┌──
/-- The code stride (R140). -/
def strideOf (n : Nat) : Nat := if n ≤ 64 then powUp n 4 8 else cdiv n 64 * 64
def cStride (s : State) (co : Coll) : Nat := strideOf (cCodeBytes s co)

/-- The stride of a full vector and the records of a 16 KiB unit (R147). -/
def cFullStride (s : State) (co : Coll) : Nat := cdiv (2 * cDim s co) 512 * 512
def cFullPer (s : State) (co : Coll) : Nat := 16384 / cFullStride s co

def cSegments (s : State) (co : Coll) : Nat := cdiv (cIdCount s co) (2 ^ cSegLog s co)

/-- Whether an id lies in the collection's range (R136). -/
def cHas (s : State) (co : Coll) (id : Nat) : Bool :=
  decide (cIdBase s co ≤ id) && decide (id < cIdBase s co + cIdCount s co)

/-- Segment and index of an id (R148). -/
def cSegOf (s : State) (co : Coll) (id : Nat) : Nat := (id - cIdBase s co) / 2 ^ cSegLog s co
def cIxOf (s : State) (co : Coll) (id : Nat) : Nat := (id - cIdBase s co) % 2 ^ cSegLog s co
def cIdAt (s : State) (co : Coll) (seg ix : Nat) : Nat := cIdBase s co + seg * 2 ^ cSegLog s co + ix

/-- Ids of a segment: the last one covers only ids below id_base + id_count (R148). -/
def cSegSize (s : State) (co : Coll) (seg : Nat) : Nat := min (2 ^ cSegLog s co) (cIdCount s co - seg * 2 ^ cSegLog s co)

/-- Global id (R137). -/
def cGlobal (s : State) (co : Coll) (id : Nat) : Nat := cShard s co * 2 ^ 40 + id

def cNewest (s : State) (co : Coll) (seg : Nat) : Nat := rdN s (cSegTab s co + 16 * seg)
def cSegPart (s : State) (co : Coll) (seg : Nat) : Nat := fld (rdW s (cSegTab s co + 16 * seg + 8)) 63 48
def cWalkDie (s : State) (co : Coll) (part : Nat) : Nat := fld (rdW s (cPartTab s co + 16 * part)) 1 0
def cEntryList (s : State) (co : Coll) (part : Nat) : Nat := rdN s (cPartTab s co + 16 * part + 8)

/-- Segments of a partition. -/
def cPartSegs (s : State) (co : Coll) (part : Nat) : List Nat :=
  (List.range (cSegments s co)).filter fun g => cSegPart s co g = part

/-- Partition of an id. -/
def cPartOf (s : State) (co : Coll) (id : Nat) : Nat := cSegPart s co (cSegOf s co id)

/-! ### Versions (R153, R154, R167) -/

/-- Follow prev from a record to the first whose valid_from is at most `e`; 0 when none (R154). -/
def resolveFrom (s : State) (e : Nat) : Nat → Nat → Nat
  | 0, _ => 0
  | fuel + 1, a => if a = 0 then 0 else if fld (rdW s a) 47 0 ≤ e then a else resolveFrom s e fuel (rdN s (a + 8))

/-- A chain holds at most the versions of the 1,023 ticks a pin may last and those retained beside them (R56, R58). -/
abbrev chainFuel : Nat := 4096

/-- The version record of a segment at epoch `e` (R154). -/
def cResolve (s : State) (co : Coll) (seg e : Nat) : Nat := resolveFrom s e chainFuel (cNewest s co seg)

/-- The entry-point record of a partition at epoch `e` (R167). -/
def cResolveEp (s : State) (co : Coll) (part e : Nat) : Nat := resolveFrom s e chainFuel (cEntryList s co part)

/-- The entry points of a record, in list order (R167). -/
def epIds (s : State) (a : Nat) : List Nat :=
  if a = 0 then [] else (List.range (fld (rdW s (a + 16)) 6 0)).map fun i => fld (rdW s (a + 64 + 8 * i)) 33 0

/-- The components of a segment version. -/
inductive Comp where
  | codes | adj | attr | tomb
  deriving DecidableEq, Repr

/-- Word of a version record that holds a component's page table (R153). -/
def Comp.word : Comp → Nat
  | .codes => 2
  | .adj => 3
  | .attr => 4
  | .tomb => 5

/-- Bytes of a component's record (R149). -/
def recBytes (s : State) (co : Coll) : Comp → Nat
  | .codes => cStride s co
  | .adj => 5 * cDegree s co
  | .attr => cAttrBytes s co
  | .tomb => 0

/-- Records of a page (R149, R150). -/
def perPage (s : State) (co : Coll) (c : Comp) : Nat :=
  if c = .tomb then 524288 else let n := recBytes s co c; if n = 0 then 0 else 65536 / n

/-- Pages of a component of a segment. -/
def compPages (s : State) (co : Coll) (seg : Nat) (c : Comp) : Nat :=
  let n := perPage s co c
  if n = 0 then 0 else cdiv (cSegSize s co seg) n

def ptOf (s : State) (ver : Nat) (c : Comp) : Nat := if ver = 0 then 0 else rdN s (ver + 8 * c.word)

/-- A page table entry (R151); an absent table reads as not valid. -/
def ptEntry (s : State) (ver : Nat) (c : Comp) (page : Nat) : Word :=
  let pt := ptOf s ver c
  if pt = 0 then 0 else rdW s (pt + 8 * page)
def pteValid (w : Word) : Bool := fld w 63 63 = 1
def pteDelta (w : Word) : Bool := fld w 62 62 = 1
def ptePage (w : Word) : Nat := fld w 40 16 * 65536
def mkPte (delta : Bool) (page : Nat) : Word := BitVec.ofNat 64 (2 ^ 63 + b2n delta * 2 ^ 62 + page)

/-- Device address of a record, when its page exists (R149, R151). -/
def recAddr (s : State) (co : Coll) (ver : Nat) (c : Comp) (ix : Nat) : Option Nat :=
  let per := perPage s co c
  if ver = 0 ∨ per = 0 then Option.none else
    let w := ptEntry s ver c (ix / per)
    if pteValid w then
      some (ptePage w + (if c = .tomb then ix % per / 8 else ix % per * recBytes s co c))
    else Option.none

/-- The code bytes of an item: zeros where the page is absent (R152). -/
def readCode (s : State) (co : Coll) (ver ix : Nat) : List Byte :=
  match recAddr s co ver .codes ix with
  | some a => rdBytes s a (cCodeBytes s co)
  | Option.none => List.replicate (cCodeBytes s co) 0

/-- A slot of an adjacency record (R142). -/
abbrev emptySlot : Nat := 0xFFFFFFFFFF

/-- The slots of an adjacency record: all empty where the page is absent (R152). -/
def readAdj (s : State) (co : Coll) (ver ix : Nat) : List Nat :=
  match recAddr s co ver .adj ix with
  | some a => (List.range (cDegree s co)).map fun i => leNat (rdBytes s (a + 5 * i) 5)
  | Option.none => List.replicate (cDegree s co) emptySlot

/-- The filled slots of a record, up to its first empty slot (R143). -/
def filled (slots : List Nat) : List Nat := slots.takeWhile (· ≠ emptySlot)

/-- An attribute record: zeros where the page is absent (R152). -/
def readAttr (s : State) (co : Coll) (ver ix : Nat) : List Byte :=
  match recAddr s co ver .attr ix with
  | some a => rdBytes s a (cAttrBytes s co)
  | Option.none => List.replicate (cAttrBytes s co) 0

/-- Whether an id is live in a version: tombstone bit 0 (R150, R152, R184). -/
def liveIn (s : State) (co : Coll) (ver ix : Nat) : Bool :=
  match recAddr s co ver .tomb ix with
  | some a => decide (bits (rdB s a).toNat (ix % 8) (ix % 8) = 0)
  | Option.none => false

/-- The code a read of an item's record ends its request with, or 0 (R363). -/
def recCode (s : State) (co : Coll) (ver : Nat) (c : Comp) (ix : Nat) : Nat :=
  match recAddr s co ver c ix with
  | some a => rangeCode s a (if c = .tomb then 1 else recBytes s co c)
  | Option.none => 0

/-! ### Scores -/

/-- A BF16 value in memory. -/
def rdBf16 (s : State) (a : Nat) : F32 := bf16Widen (BitVec.ofNat 16 (leNat (rdBytes s a 2)))

/-- scale[c] of a collection (R139). -/
def cScale (s : State) (co : Coll) (c : Nat) : F32 := rdBf16 s (cTables s co + 2 * c)

/-- Codebook entry of subspace `j`, index `v`, sub-component `t` (R139). -/
def cBook (s : State) (co : Coll) (j v t : Nat) : F32 :=
  rdBf16 s (cTables s co + ((j * 256 + v) * (cDim s co / cPqM s co) + t) * 2)

def codeByte (code : List Byte) (i : Nat) : Byte := (nth? code i).getD 0

/-- The stored integer of component c of an INT8 or INT4 code (R138). -/
def codeInt (fmt : Nat) (code : List Byte) (c : Nat) : Int :=
  if fmt = 2 then toSigned 8 (codeByte code c).toNat
  else
    let b := (codeByte code (c / 2)).toNat
    toSigned 4 (if c % 2 = 0 then b % 16 else b / 16)

/-- Component c of a code decoded to binary32 (R138, R171, R224). -/
def decodeComp (s : State) (co : Coll) (code : List Byte) (c : Nat) : F32 :=
  match cFormat s co with
  | 0 => bf16Widen (BitVec.ofNat 16 ((codeByte code (2 * c)).toNat + 256 * (codeByte code (2 * c + 1)).toNat))
  | 1 => f32Mul (e4m3Dec (codeByte code c)) (cScale s co c)
  | 2 => f32Mul (f32OfNatInt (codeInt 2 code c)) (cScale s co c)
  | 3 => f32Mul (f32OfNatInt (codeInt 3 code c)) (cScale s co c)
  | 4 => if bits (codeByte code (c / 8)).toNat (c % 8) (c % 8) = 1 then f32One else 0xBF800000#32
  | _ =>
    let u := cDim s co / cPqM s co
    cBook s co (c / u) (codeByte code (c / u)).toNat (c % u)

def decodeCode (s : State) (co : Coll) (code : List Byte) : List F32 :=
  (List.range (cDim s co)).map (decodeComp s co code)

/-- One term of the floating-point path (R171). -/
def fpTerm (l2 : Bool) (q x : F32) : F32 :=
  if l2 then let d := f32Sub q x; f32Mul d d else f32Mul q x

/-- The sum of the floating-point path (R171). -/
def fpSum (l2 : Bool) (q x : List F32) : F32 := laneSum (List.zipWith (fpTerm l2) q x)

/-- r of a COSINE query (R172). -/
def cosNorm (q : List F32) : F32 :=
  let n2 := fpSum false q q
  if f32Eq n2 0 then 0 else f32Div f32One (f32Sqrt n2)

/-- The score from a sum S: −S, −fl(S × r) or S (R175). -/
def scoreOf (metric : Nat) (r S : F32) : F32 :=
  match metric with
  | 0 => f32Neg S
  | 1 => f32Neg (f32Mul S r)
  | _ => S

/-- The integer path: quantised query and its scale, or none when the query is not finite (R173). -/
def intQuery (q' : List F32) : Option (F32 × List Int) :=
  let a := q'.foldl f32MaxAbs 0
  if !f32Finite a then Option.none
  else if f32Eq a 0 then some (0, q'.map fun _ => 0)
  else
    let sc := f32Div a 0x42FE0000#32
    some (sc, q'.map fun x => f32ToIntClip 127 (f32Div x sc))

/-- The sum of the integer path (R173). -/
def intSum (s : State) (co : Coll) (q : List F32) (code : List Byte) : F32 :=
  let q' := (List.range (cDim s co)).zipWith (fun c x => f32Mul x (cScale s co c)) q
  match intQuery q' with
  | Option.none => f32NaN
  | some (sc, qi) =>
    let dot := ((List.range (cDim s co)).zipWith (fun c x => x * codeInt (cFormat s co) code c) qi).foldl (· + ·) 0
    f32Mul sc (f32OfNatInt dot)

/-- T[j][v] of the table path (R174). -/
def tableEntry (s : State) (co : Coll) (l2 : Bool) (q : List F32) (j v : Nat) : F32 :=
  let u := cDim s co / cPqM s co
  seqSum 0 ((List.range u).map fun t => fpTerm l2 ((nth? q (j * u + t)).getD 0) (cBook s co j v t))

/-- G_g of eight entries (R174). -/
def groupOf8 (t : List F32) : F32 :=
  let g (i : Nat) : F32 := (nth? t i).getD 0
  f32Add (f32Add (f32Add (g 0) (g 1)) (f32Add (g 2) (g 3))) (f32Add (f32Add (g 4) (g 5)) (f32Add (g 6) (g 7)))

/-- The sum of the table path (R174). -/
def tableSum (s : State) (co : Coll) (l2 : Bool) (q : List F32) (code : List Byte) : F32 :=
  let m := cPqM s co
  let ts := (List.range m).map fun j => tableEntry s co l2 q j (codeByte code j).toNat
  let gs := (List.range (m / 8)).map fun g => groupOf8 (ts.drop (8 * g))
  seqSum (gs.headD 0) (gs.drop 1)

/-- The score of an item's code for a query (R170 to R176). -/
def scoreCode (s : State) (co : Coll) (query : List (BitVec 16)) (code : List Byte) : F32 :=
  let q := query.map bf16Widen
  let metric := cMetric s co
  let l2 := decide (metric = 2)
  let fmt := cFormat s co
  let S := if fmt = 5 then tableSum s co l2 q code
    else if (fmt = 2 ∨ fmt = 3) ∧ !l2 then intSum s co q code
    else fpSum l2 q (decodeCode s co code)
  scoreOf metric (if metric = 1 then cosNorm q else f32One) S

/-- pair(a, b) by decoded components (R224). -/
def pairScore (s : State) (co : Coll) (a b : List Byte) : F32 :=
  let metric := cMetric s co
  scoreOf metric f32One (fpSum (decide (metric = 2)) (decodeCode s co a) (decodeCode s co b))

/-! ### The order of scores (R203) -/

/-- Entry a ranks before entry b: lower score, then lower position (R182, R203). -/
def ranksBefore (a b : Entry) : Bool := f32Lt a.score b.score || (f32Eq a.score b.score && decide (a.pos < b.pos))

/-! ### Filters (R178 to R180) -/

/-- A schema field descriptor (R145). -/
def schemaField (s : State) (co : Coll) (f : Nat) : Nat := leNat (rdBytes s (cSchema s co + 4 * f) 4)

/-- The value of a field of an attribute record, as 64 bits (R146): type, value. -/
def attrValue (desc : Nat) (rec : List Byte) : Nat × Word :=
  let ty := bits desc 31 30
  let width := bits desc 29 24 + 1
  let off := bits desc 23 15
  let w := leNat ((rec.drop (off / 64 * 8)).take 8)
  let v := bits w (off % 64 + width - 1) (off % 64)
  (ty, if ty = 1 then BitVec.ofInt 64 (toSigned width v) else BitVec.ofNat 64 v)

/-- One operation of R179. -/
def filterOp (op ty : Nat) (v k : Word) : Bool :=
  match op with
  | 0 => true
  | 1 => v = k
  | 2 => if ty = 1 then v.slt k else v.ult k
  | 3 => if ty = 1 then v.sle k else v.ule k
  | 4 => (v &&& k) ≠ 0
  | _ => (v &&& k) = k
└──
The expected answer is an exact copy of the lines above, beginning at the line with "def liveIn (s" and ending at the line with "3 code c)) (cScale s co c)", with both ends in.

def liveIn (s : State) (co : Coll) (ver ix : Nat) : Bool :=
  match recAddr s co ver .tomb ix with
  | some a => decide (bits (rdB s a).toNat (ix % 8) (ix % 8) = 0)
  | Option.none => false

/-- The code a read of an item's record ends its request with, or 0 (R363). -/
def recCode (s : State) (co : Coll) (ver : Nat) (c : Comp) (ix : Nat) : Nat :=
  match recAddr s co ver c ix with
  | some a => rangeCode s a (if c = .tomb then 1 else recBytes s co c)
  | Option.none => 0

/-! ### Scores -/

/-- A BF16 value in memory. -/
def rdBf16 (s : State) (a : Nat) : F32 := bf16Widen (BitVec.ofNat 16 (leNat (rdBytes s a 2)))

/-- scale[c] of a collection (R139). -/
def cScale (s : State) (co : Coll) (c : Nat) : F32 := rdBf16 s (cTables s co + 2 * c)

/-- Codebook entry of subspace `j`, index `v`, sub-component `t` (R139). -/
def cBook (s : State) (co : Coll) (j v t : Nat) : F32 :=
  rdBf16 s (cTables s co + ((j * 256 + v) * (cDim s co / cPqM s co) + t) * 2)

def codeByte (code : List Byte) (i : Nat) : Byte := (nth? code i).getD 0

/-- The stored integer of component c of an INT8 or INT4 code (R138). -/
def codeInt (fmt : Nat) (code : List Byte) (c : Nat) : Int :=
  if fmt = 2 then toSigned 8 (codeByte code c).toNat
  else
    let b := (codeByte code (c / 2)).toNat
    toSigned 4 (if c % 2 = 0 then b % 16 else b / 16)

/-- Component c of a code decoded to binary32 (R138, R171, R224). -/
def decodeComp (s : State) (co : Coll) (code : List Byte) (c : Nat) : F32 :=
  match cFormat s co with
  | 0 => bf16Widen (BitVec.ofNat 16 ((codeByte code (2 * c)).toNat + 256 * (codeByte code (2 * c + 1)).toNat))
  | 1 => f32Mul (e4m3Dec (codeByte code c)) (cScale s co c)
  | 2 => f32Mul (f32OfNatInt (codeInt 2 code c)) (cScale s co c)
  | 3 => f32Mul (f32OfNatInt (codeInt 3 code c)) (cScale s co c)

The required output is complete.